Эдвард внимательно слушал, стоя рядом и глядя на защитников Террака, которые теперь собирались похоронить павших товарищей в братской могиле. Тогда он вспомнил, что ему так и не удалось, как следует, похоронить старика-отца. «Что с ним? – задумался он. – Лежит ли он по-прежнему под окнами нашего дома или сгорел вместе со всеми? А может, его тело заклевали вороны? Или враг напоследок поглумился, проявив свою бесчеловечность? Хотел бы я однажды вернуться и предать его останки земле».
- Мы отправимся на восток, к столице, - продолжал граф, - Я не удивлюсь, если остальные феодалы также не осведомлены еще об этой катастрофе. Маэрнцы убивают всех без разбору, перекрывают дороги, грабят караваны… Наша задача предупредить всех. Будет лучше, если ты пойдешь с нами. Здесь тебе делать нечего, это уже не наши земли.

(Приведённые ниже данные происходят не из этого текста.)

theorem verifyAnswered_engine (q : Requester) (es : List VerifyEntry) (t : State) (g : Engine) (x : VerifyOutcome) (stamp : Nat) (brk : Option Nat) (n : Nat)
    (hg : { g with activity := .idle, victim := none, reason := none, scan := none, chunk := none, verifyQueue := es } =
      { t.engine with activity := .idle, victim := none, reason := none, scan := none, chunk := none, verifyQueue := es }) :
    verifyAnswered q es { t with engine := g } x stamp brk n = verifyAnswered q es t x stamp brk n := by
  rw [verifyAnswered, verifyAnswered, ← hg]
  rfl

/-- The tests before a VERIFY_BAND's next read (R149; assumption 38). -/
theorem testBeforeRead_verify {c : Scan} (hc : s.engine.scan = some c) (hrun : s.startup.engine = .running)
    (hact : s.engine.activity = .verify) (hbegun : c.begun = true) (hdone : c.readDone = 0) (hfree : s.sched.current = none) :
    testBeforeRead s =
      if (band? s c.band).any fun r => r.state != .empty && r.state != .retired && r.stamp == c.stamp then s else endScan false s := by
  have htest : (c.begun && c.readDone == 0 && channelFree s && running s) = true := by
    rw [hbegun, hdone, channelFree_of hfree, running, hrun]
    rfl
  rw [testBeforeRead, hc]
  dsimp only
  rw [if_pos htest, hact]

/-- A first break of a life that has ended is discarded (R40). -/
theorem handBreak_ended {b stamp : Nat} (h : ¬∃ r, band? s b = some r ∧ r.state ≠ .empty ∧ r.state ≠ .retired ∧ r.stamp = stamp)
    (o : Option Nat) : handBreak b stamp o s = s := by
  cases o with
  | none => rfl
  | some o =>
    rw [handBreak]
    cases hb : band? s b with
    | none => rw [withFinding, hb]
    | some r =>
      refine withFinding_discarded hb ?_ _
      by_contra hno
      rw [not_or, not_or, not_not] at hno
      exact h ⟨r, hb, hno⟩

variable {e : VerifyEntry} {es : List VerifyEntry} (hq : s.engine.verifyQueue = e :: es) (hheld : s.engine.verifyHeld = [])
include hq hheld

theorem answerVerify_eq (x : VerifyOutcome) (stamp : Nat) (brk : Option Nat) (n : Nat) :
    answerVerify x stamp brk n s = verifyAnswered e.requester es s x stamp brk n := by
  have hlinks : (if e.requester.orphaned || !(s.link e.requester.port).up then s.links
      else s.links.set e.requester.port
        (answeredLate (s.link e.requester.port) (lateReply s e.requester .done (.verify x stamp brk n) []))) =
      if e.requester.orphaned = true ∨ (s.link e.requester.port).up = false then s.links
      else s.links.set e.requester.port
        (answeredLate (s.link e.requester.port) (lateReply s e.requester .done (.verify x stamp brk n) [])) :=
    if_congr (by rw [Bool.or_eq_true, Bool.not_eq_true']) rfl rfl
  rw [answerVerify, hq]
  dsimp only
  rw [respond_eq, retakeVerify_nil (by exact hheld), verifyAnswered, ← hlinks]
  rfl

theorem beginVerify_unscanned {r : Band} (h : band? s e.band = some r) (hno : r.state = .empty ∨ r.state = .retired) :
    beginVerify s = verifyAnswered e.requester es s .notScanned r.stamp none 0 := by
  rw [beginVerify, hq]
  dsimp only
  rw [h]
  exact (if_pos hno).trans (answerVerify_eq hq hheld ..)
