-- ==== Sys2Proof/Config.lean ====
section
/-! DEFINITION. The free values of the model: what the manual leaves to the devices outside the part. -/

namespace Sys2Proof

/-- FREE VALUE (log 4). The level of MEXT at a sample that a tick makes: the selected target drives it (R127, R134),
and nothing in the manual says which level. Applied to the free counter of the state. -/
opaque Config.mextActive : Nat → Bool

/-- FREE VALUE (log 5). Whether the target took the bytes of a write beat whose strobe period a pin reset cut short:
"whether the target took the bytes is decided by the target" (R135). Applied to the free counter of the state. -/
opaque Config.cutStrobeTaken : Nat → Bool

/-- DESIGN CHOICE (log 6, unsafe). What a byte of external memory that nothing has written reads as: the manual does
not give the contents of the memory devices. -/
def Config.blankByte : Byte := 0

end Sys2Proof
end

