-- ==== Sys2Proof/Machine/Link.lean ====
section
/-! DEFINITION. Frames on the management link: CODE_BYTE_WHOLE, STATUS, UNKNOWN_COMMAND, and the end of a command
frame. -/

namespace Sys2Proof.Machine

/-- The reply of a STATUS frame is formed in one step, and REJECTED_BUSY is cleared (R169). -/
def State.formReply (s : State) : State :=
  { s with engine := { s.engine with rejectedBusy := false, link := .status s.statusReply } }

/-- The engine receives a command frame: the held result is discarded (R170). -/
def State.receive (s : State) (code : Byte) : State :=
  { s with engine := { s.engine with phase := .receiving code, link := .quiet } }

/-- A command frame is refused as busy (R171); `link` is what is then on the link. -/
def State.refuseBusy (s : State) (link : Link) : State :=
  { s with engine := { s.engine with rejectedBusy := true, link := link } }

/-- A frame that is ignored ends: nothing is executed (R171, R174). -/
def State.endIgnored (s : State) : State := { s with engine := { s.engine with link := .quiet } }

/-- A code byte that becomes whole while the reset input is active: the frame is ignored to its end (R174; log 26). -/
def State.codeByteInReset (s : State) (code : Byte) : State :=
  if code = statusCode then s.endIgnored else { s with engine := { s.engine with link := .ignored code } }

/-- A code byte becomes whole (R168, R170, R171); a second frame cannot begin while one is being received (R167). -/
def State.codeByte (s : State) (code : Byte) : State :=
  if s.resetActive = true then s.codeByteInReset code
  else if code = statusCode then s.formReply
  else
    match s.engine.phase with
    | .receiving _ => s
    | .executing _ => s.refuseBusy (.ignored code)
    | .idle => s.receive code
    | .complete _ _ => s.receive code

/-- CODE_BYTE_WHOLE (R170). -/
def execCodeByteWhole (code : Byte) (s : State) : Host.Outcome State Fault Refusal :=
  .next (s.settle.codeByte code)

/-- A STATUS frame: answered in every engine state; the port ignores the link while the reset input is active (R174). -/
def State.statusFrame (s : State) : State := if s.resetActive = true then s.endIgnored else s.formReply

/-- STATUS (R169). -/
def execStatus (s : State) : Host.Outcome State Fault Refusal := .next s.settle.statusFrame

/-! ## The end of a command frame (R168, R170) -/

/-- A received frame is judged at its end (R168): too short, or executed from its first bytes. -/
def State.judgeFrame (s : State) (code : Byte) (need : Nat) (args : List Byte) (run : State → State) : State :=
  if args.length < need then (s.receive code).finish .shortFrame [] else run (s.receive code)

/-- The end of a command frame with this code and these argument bytes. The frame being received is judged. A frame that
is ignored, or that ends while the reset input is active (R174), ends without effect. When no such frame is on the link,
the row is the whole frame: its code byte becomes whole first, and the frame is then refused as busy (R171) or judged
(R170; log 8). -/
def State.frameEnd (s : State) (code : Byte) (need : Nat) (args : List Byte) (run : State → State) : State :=
  if s.resetActive = true then s.endIgnored
  else
    match s.engine.phase with
    | .receiving c => if c = code then s.judgeFrame code need args run else s
    | .executing _ => if s.engine.link = .ignored code then s.endIgnored else s.refuseBusy .quiet
    | .idle => if s.engine.link = .ignored code then s.endIgnored else s.judgeFrame code need args run
    | .complete _ _ => if s.engine.link = .ignored code then s.endIgnored else s.judgeFrame code need args run

/-- A command frame with this code is judged at its end: the reset input is not active, and either the engine is
receiving the frame, or it is IDLE or COMPLETE and no frame of this code is being ignored (R168, R170, R171). -/
def State.judges (s : State) (code : Byte) : Bool :=
  !s.resetActive &&
    match s.engine.phase with
    | .receiving c => decide (c = code)
    | .executing _ => false
    | .idle => decide (s.engine.link ≠ .ignored code)
    | .complete _ _ => decide (s.engine.link ≠ .ignored code)

/-- The end of a frame whose code names no command (R168). -/
def State.unknownFrame (s : State) (code : Byte) : State :=
  if codeUnknown code = true then s.frameEnd code 0 [] fun s => s.finish .unknownCommand [] else s

/-- UNKNOWN_COMMAND (R168). -/
def execUnknownCommand (code : Byte) (s : State) : Host.Outcome State Fault Refusal :=
  .next (s.settle.unknownFrame code)

end Sys2Proof.Machine
end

- Возможно, раз мой отец отправил меня к вам, он также хотел, чтобы я последовал за вами.
- Эдмунд был мудрым человеком, умевшим разбираться в людях и совершенно не умевшим разбираться в выпивке, - кивнул Эрик. Мрачный Эдвард вдруг рассмеялся. Тихонько, но искренне, что заставило улыбнуться и графа. – Я буду рад, если ты примкнешь к нашему… Признаюсь, язык не поворачивается назвать это полком. Ты присоединишься к нашему отряду?
- Да, господин, - поклонился Эдвард. – Почту за честь.
***
Страх, побои, унижения – вот, что зачастую ждало военнопленных в те нелегкие времена. Пятнадцать лет занимаясь ремеслом солдата удачи, Лютер привык к тому, что попадать в плен крайне нежелательно. Неудивительно, что многие воины предпочитали скорее умереть на поле боя, чем сдаться врагу. А те, кому гордо погибнуть смелости не хватило, зачастую вскоре начинали жалеть об этом.Так и сейчас, связанный и изнуренный, он стоял на коленях во внутреннем дворе того самого Террака и готовился к худшему. Рядом с ним тяжело дышали плененные всадники, копейщики и арбалетчики. Как и их капитан, большинство глазами выискивало среди сдавшихся своих друзей и братьев. Тот, кому удавалось найти своего товарища живым, шепотом благодарил Бога за такое чудо. Остальные же либо начинали молиться, либо неумело прятали слезы.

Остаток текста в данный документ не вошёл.